● **Exercise instructions**
A line below contains "theorem sample_eq (ops", and a later one contains "simp [sample, isTone]". Repeat both, with every line between them, exactly.

● **Data for this task**
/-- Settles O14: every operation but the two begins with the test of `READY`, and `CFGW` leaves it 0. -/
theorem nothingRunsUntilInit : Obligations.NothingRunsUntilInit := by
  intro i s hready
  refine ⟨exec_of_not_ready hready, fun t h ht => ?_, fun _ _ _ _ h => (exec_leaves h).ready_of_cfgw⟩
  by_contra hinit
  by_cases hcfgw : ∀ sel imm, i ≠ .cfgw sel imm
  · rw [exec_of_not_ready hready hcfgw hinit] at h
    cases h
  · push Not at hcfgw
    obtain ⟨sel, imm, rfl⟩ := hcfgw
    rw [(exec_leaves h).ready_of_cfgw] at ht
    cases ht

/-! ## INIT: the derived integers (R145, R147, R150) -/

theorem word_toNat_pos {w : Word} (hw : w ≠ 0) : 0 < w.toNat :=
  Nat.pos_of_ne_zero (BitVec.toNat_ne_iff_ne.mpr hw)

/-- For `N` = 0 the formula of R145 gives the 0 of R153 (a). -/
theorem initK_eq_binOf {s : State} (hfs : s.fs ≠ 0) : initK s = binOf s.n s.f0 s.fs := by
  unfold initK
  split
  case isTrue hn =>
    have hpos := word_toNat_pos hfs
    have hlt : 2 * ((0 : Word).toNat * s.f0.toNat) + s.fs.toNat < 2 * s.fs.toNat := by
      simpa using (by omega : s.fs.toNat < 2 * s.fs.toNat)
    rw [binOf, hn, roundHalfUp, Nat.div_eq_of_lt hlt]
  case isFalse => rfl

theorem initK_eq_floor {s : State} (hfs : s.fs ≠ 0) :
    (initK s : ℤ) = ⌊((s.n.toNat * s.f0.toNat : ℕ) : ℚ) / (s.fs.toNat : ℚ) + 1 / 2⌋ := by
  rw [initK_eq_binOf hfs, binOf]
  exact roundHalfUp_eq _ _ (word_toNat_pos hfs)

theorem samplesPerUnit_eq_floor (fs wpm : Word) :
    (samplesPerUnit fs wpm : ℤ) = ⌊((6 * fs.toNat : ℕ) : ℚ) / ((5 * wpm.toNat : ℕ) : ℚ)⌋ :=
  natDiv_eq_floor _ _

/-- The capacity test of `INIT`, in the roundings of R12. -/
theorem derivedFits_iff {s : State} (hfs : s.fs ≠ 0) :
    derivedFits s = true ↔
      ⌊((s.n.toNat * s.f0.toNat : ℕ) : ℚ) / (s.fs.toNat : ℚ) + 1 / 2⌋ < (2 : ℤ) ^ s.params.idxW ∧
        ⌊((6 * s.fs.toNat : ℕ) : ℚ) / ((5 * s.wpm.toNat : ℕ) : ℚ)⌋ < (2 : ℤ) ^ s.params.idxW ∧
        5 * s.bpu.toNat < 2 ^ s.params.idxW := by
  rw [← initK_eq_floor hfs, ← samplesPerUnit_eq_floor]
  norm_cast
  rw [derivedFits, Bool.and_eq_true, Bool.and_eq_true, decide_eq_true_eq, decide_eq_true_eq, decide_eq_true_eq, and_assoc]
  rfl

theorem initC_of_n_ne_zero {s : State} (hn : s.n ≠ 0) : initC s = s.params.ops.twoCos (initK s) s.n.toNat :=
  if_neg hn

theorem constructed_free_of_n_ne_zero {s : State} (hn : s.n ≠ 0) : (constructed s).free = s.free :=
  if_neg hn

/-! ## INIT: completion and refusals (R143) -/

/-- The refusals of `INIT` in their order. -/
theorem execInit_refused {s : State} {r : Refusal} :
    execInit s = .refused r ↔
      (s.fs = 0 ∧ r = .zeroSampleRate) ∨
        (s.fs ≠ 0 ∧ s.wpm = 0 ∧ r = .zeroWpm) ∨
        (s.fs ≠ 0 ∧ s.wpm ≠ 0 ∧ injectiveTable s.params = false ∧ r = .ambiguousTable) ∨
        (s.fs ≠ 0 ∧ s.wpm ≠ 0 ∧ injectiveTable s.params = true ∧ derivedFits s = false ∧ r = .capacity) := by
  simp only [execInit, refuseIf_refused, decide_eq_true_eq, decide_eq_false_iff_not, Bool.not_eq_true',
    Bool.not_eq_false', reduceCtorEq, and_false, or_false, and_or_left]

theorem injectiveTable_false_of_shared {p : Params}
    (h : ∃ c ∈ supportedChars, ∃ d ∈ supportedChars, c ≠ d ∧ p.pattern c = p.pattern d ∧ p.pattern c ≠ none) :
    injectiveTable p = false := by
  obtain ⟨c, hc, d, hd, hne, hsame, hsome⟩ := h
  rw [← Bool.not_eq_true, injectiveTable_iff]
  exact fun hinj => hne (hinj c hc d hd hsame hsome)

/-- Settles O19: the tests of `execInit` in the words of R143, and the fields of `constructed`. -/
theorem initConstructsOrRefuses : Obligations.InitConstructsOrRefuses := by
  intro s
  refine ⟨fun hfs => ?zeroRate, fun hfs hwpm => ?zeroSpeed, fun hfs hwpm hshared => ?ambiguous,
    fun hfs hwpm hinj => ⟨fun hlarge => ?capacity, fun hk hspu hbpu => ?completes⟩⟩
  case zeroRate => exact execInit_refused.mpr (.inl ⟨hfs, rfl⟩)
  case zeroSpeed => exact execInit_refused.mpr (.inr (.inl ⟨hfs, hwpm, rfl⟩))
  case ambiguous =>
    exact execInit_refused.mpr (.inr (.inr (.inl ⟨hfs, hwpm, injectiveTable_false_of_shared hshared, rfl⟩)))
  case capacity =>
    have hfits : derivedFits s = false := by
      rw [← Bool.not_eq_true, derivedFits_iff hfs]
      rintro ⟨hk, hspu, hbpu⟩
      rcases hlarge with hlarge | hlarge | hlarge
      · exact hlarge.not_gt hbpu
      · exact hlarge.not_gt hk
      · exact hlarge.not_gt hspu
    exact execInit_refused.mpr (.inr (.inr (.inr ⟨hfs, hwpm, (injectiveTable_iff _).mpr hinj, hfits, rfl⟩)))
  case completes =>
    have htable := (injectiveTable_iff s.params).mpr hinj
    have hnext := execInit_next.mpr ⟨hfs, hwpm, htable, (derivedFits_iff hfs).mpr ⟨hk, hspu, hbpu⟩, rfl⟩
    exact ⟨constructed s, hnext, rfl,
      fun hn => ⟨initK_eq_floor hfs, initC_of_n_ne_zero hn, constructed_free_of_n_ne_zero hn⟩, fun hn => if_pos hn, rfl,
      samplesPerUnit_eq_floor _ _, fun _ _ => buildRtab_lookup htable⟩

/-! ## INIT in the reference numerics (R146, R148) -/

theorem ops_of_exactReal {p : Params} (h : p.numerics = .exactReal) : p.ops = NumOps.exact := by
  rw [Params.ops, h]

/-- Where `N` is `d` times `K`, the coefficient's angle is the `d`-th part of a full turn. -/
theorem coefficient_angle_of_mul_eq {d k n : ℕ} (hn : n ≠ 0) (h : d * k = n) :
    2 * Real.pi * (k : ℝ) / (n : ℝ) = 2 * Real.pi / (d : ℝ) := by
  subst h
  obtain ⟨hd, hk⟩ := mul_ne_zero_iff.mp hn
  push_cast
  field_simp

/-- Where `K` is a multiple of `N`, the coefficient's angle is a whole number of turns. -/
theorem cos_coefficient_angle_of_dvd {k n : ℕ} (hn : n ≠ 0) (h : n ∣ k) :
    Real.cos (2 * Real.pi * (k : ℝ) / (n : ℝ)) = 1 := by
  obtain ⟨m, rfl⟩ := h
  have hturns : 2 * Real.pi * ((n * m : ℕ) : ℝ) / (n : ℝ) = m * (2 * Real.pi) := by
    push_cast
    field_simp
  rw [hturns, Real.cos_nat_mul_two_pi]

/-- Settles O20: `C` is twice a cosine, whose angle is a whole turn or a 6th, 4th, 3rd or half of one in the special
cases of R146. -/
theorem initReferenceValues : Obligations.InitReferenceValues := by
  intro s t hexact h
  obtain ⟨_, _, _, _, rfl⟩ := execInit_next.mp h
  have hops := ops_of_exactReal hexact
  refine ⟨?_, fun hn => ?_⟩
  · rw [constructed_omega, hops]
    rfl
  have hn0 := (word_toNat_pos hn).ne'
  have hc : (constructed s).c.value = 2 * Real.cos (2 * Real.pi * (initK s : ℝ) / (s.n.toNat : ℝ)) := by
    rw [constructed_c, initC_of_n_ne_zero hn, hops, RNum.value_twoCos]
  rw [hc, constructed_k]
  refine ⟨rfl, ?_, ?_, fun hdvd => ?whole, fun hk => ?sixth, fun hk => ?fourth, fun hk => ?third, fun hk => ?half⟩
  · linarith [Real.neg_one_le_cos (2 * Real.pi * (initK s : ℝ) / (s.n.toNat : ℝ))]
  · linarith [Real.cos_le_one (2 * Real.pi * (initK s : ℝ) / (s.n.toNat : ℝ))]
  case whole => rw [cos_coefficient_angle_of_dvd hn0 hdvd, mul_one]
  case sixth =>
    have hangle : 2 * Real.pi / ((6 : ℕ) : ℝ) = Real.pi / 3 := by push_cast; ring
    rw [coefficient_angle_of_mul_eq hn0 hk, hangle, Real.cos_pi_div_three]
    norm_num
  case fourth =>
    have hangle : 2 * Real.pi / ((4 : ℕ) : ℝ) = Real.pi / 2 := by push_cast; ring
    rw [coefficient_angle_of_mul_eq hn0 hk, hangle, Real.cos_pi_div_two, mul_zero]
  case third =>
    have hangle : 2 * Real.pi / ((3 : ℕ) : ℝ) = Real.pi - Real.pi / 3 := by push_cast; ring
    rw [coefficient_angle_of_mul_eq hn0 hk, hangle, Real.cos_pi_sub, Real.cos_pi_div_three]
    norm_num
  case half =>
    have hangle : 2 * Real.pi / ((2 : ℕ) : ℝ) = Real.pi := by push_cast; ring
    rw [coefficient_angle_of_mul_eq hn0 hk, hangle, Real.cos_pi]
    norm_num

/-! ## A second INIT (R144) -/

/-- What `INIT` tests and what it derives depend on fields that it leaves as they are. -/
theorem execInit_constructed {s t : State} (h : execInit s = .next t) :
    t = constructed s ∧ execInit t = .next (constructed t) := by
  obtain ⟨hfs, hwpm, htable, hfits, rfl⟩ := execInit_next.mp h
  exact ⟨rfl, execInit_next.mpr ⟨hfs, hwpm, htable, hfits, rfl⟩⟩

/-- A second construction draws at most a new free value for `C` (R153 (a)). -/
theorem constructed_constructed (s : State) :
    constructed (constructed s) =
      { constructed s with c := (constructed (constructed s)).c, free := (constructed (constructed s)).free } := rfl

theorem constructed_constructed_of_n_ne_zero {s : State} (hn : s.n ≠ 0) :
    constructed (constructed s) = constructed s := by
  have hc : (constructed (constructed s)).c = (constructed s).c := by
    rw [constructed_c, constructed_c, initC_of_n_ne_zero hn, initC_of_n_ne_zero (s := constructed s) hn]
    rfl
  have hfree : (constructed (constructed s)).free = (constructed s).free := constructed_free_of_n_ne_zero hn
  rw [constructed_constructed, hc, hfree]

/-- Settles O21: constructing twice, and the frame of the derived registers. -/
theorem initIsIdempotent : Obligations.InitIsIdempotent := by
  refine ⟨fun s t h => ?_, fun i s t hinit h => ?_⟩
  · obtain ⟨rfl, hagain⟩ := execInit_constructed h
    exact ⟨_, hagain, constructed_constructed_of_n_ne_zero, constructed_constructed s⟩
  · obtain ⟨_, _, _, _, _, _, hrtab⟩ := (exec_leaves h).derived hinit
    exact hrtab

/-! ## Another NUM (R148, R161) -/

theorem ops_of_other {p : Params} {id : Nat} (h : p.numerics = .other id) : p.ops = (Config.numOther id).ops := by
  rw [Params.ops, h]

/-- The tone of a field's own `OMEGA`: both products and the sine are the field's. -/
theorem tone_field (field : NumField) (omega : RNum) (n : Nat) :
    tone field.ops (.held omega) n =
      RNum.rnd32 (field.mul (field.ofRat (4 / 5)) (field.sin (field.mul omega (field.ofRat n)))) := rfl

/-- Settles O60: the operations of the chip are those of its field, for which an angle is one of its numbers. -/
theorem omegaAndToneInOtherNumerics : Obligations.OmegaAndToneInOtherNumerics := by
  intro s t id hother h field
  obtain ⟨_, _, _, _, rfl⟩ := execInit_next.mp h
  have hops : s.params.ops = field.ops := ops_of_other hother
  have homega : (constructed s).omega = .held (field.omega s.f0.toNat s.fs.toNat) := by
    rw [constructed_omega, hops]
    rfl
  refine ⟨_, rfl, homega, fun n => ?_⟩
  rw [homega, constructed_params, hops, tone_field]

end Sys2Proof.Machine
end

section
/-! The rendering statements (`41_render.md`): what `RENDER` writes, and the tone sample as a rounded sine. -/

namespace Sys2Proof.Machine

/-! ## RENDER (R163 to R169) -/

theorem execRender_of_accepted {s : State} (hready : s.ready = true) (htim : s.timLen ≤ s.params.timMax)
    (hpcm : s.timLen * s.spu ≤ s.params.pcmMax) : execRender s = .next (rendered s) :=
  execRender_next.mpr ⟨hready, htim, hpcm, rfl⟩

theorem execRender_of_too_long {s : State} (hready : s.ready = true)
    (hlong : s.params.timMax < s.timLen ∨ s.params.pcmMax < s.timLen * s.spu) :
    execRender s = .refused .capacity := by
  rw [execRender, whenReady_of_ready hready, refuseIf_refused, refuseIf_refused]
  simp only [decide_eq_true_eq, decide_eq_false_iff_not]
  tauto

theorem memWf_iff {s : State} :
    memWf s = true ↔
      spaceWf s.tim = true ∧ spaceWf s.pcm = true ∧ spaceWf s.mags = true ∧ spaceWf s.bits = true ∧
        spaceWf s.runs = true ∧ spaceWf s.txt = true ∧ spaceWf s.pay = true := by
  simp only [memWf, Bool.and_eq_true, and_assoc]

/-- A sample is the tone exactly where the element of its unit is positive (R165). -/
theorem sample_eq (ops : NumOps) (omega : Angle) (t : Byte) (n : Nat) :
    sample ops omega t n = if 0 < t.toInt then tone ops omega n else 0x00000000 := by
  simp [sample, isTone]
* * *
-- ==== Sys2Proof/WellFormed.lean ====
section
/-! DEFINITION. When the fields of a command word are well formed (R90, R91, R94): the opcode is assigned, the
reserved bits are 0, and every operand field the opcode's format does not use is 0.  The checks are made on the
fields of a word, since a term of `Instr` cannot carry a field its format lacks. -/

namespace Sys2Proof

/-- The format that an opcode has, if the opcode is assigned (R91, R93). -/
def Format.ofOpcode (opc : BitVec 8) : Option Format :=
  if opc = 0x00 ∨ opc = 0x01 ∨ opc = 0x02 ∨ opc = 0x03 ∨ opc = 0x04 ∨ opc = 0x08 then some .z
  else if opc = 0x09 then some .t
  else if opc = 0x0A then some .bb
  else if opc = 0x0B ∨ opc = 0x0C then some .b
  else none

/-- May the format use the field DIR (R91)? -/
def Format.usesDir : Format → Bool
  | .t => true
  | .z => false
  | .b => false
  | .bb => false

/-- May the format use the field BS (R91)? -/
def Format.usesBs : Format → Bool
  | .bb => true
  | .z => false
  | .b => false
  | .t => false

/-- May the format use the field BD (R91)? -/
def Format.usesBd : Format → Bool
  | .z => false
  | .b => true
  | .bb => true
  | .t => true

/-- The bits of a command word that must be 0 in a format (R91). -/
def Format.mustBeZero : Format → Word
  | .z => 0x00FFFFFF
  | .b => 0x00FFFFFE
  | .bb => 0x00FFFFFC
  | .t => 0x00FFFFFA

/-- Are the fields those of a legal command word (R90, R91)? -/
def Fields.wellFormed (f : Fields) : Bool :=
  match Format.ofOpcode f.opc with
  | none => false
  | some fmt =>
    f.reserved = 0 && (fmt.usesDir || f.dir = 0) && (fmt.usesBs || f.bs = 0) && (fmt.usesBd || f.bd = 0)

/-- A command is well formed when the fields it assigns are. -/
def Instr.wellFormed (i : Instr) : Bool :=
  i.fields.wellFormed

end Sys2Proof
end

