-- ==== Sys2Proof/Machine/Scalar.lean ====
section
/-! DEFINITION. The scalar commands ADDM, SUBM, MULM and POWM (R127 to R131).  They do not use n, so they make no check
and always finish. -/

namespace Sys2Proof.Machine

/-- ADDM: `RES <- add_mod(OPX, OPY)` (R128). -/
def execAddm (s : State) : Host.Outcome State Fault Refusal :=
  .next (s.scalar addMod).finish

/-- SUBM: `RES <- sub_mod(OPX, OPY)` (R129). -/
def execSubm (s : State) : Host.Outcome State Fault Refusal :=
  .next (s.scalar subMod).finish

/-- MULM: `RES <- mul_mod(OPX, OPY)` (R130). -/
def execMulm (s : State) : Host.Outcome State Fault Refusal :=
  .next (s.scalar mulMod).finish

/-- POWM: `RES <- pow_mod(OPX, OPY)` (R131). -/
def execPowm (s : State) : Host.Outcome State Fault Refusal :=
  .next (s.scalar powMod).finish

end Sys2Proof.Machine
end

● **Result below**
theorem sample_eq (ops : NumOps) (omega : Angle) (t : Byte) (n : Nat) :
    sample ops omega t n = if 0 < t.toInt then tone ops omega n else 0x00000000 := by
  simp [sample, isTone]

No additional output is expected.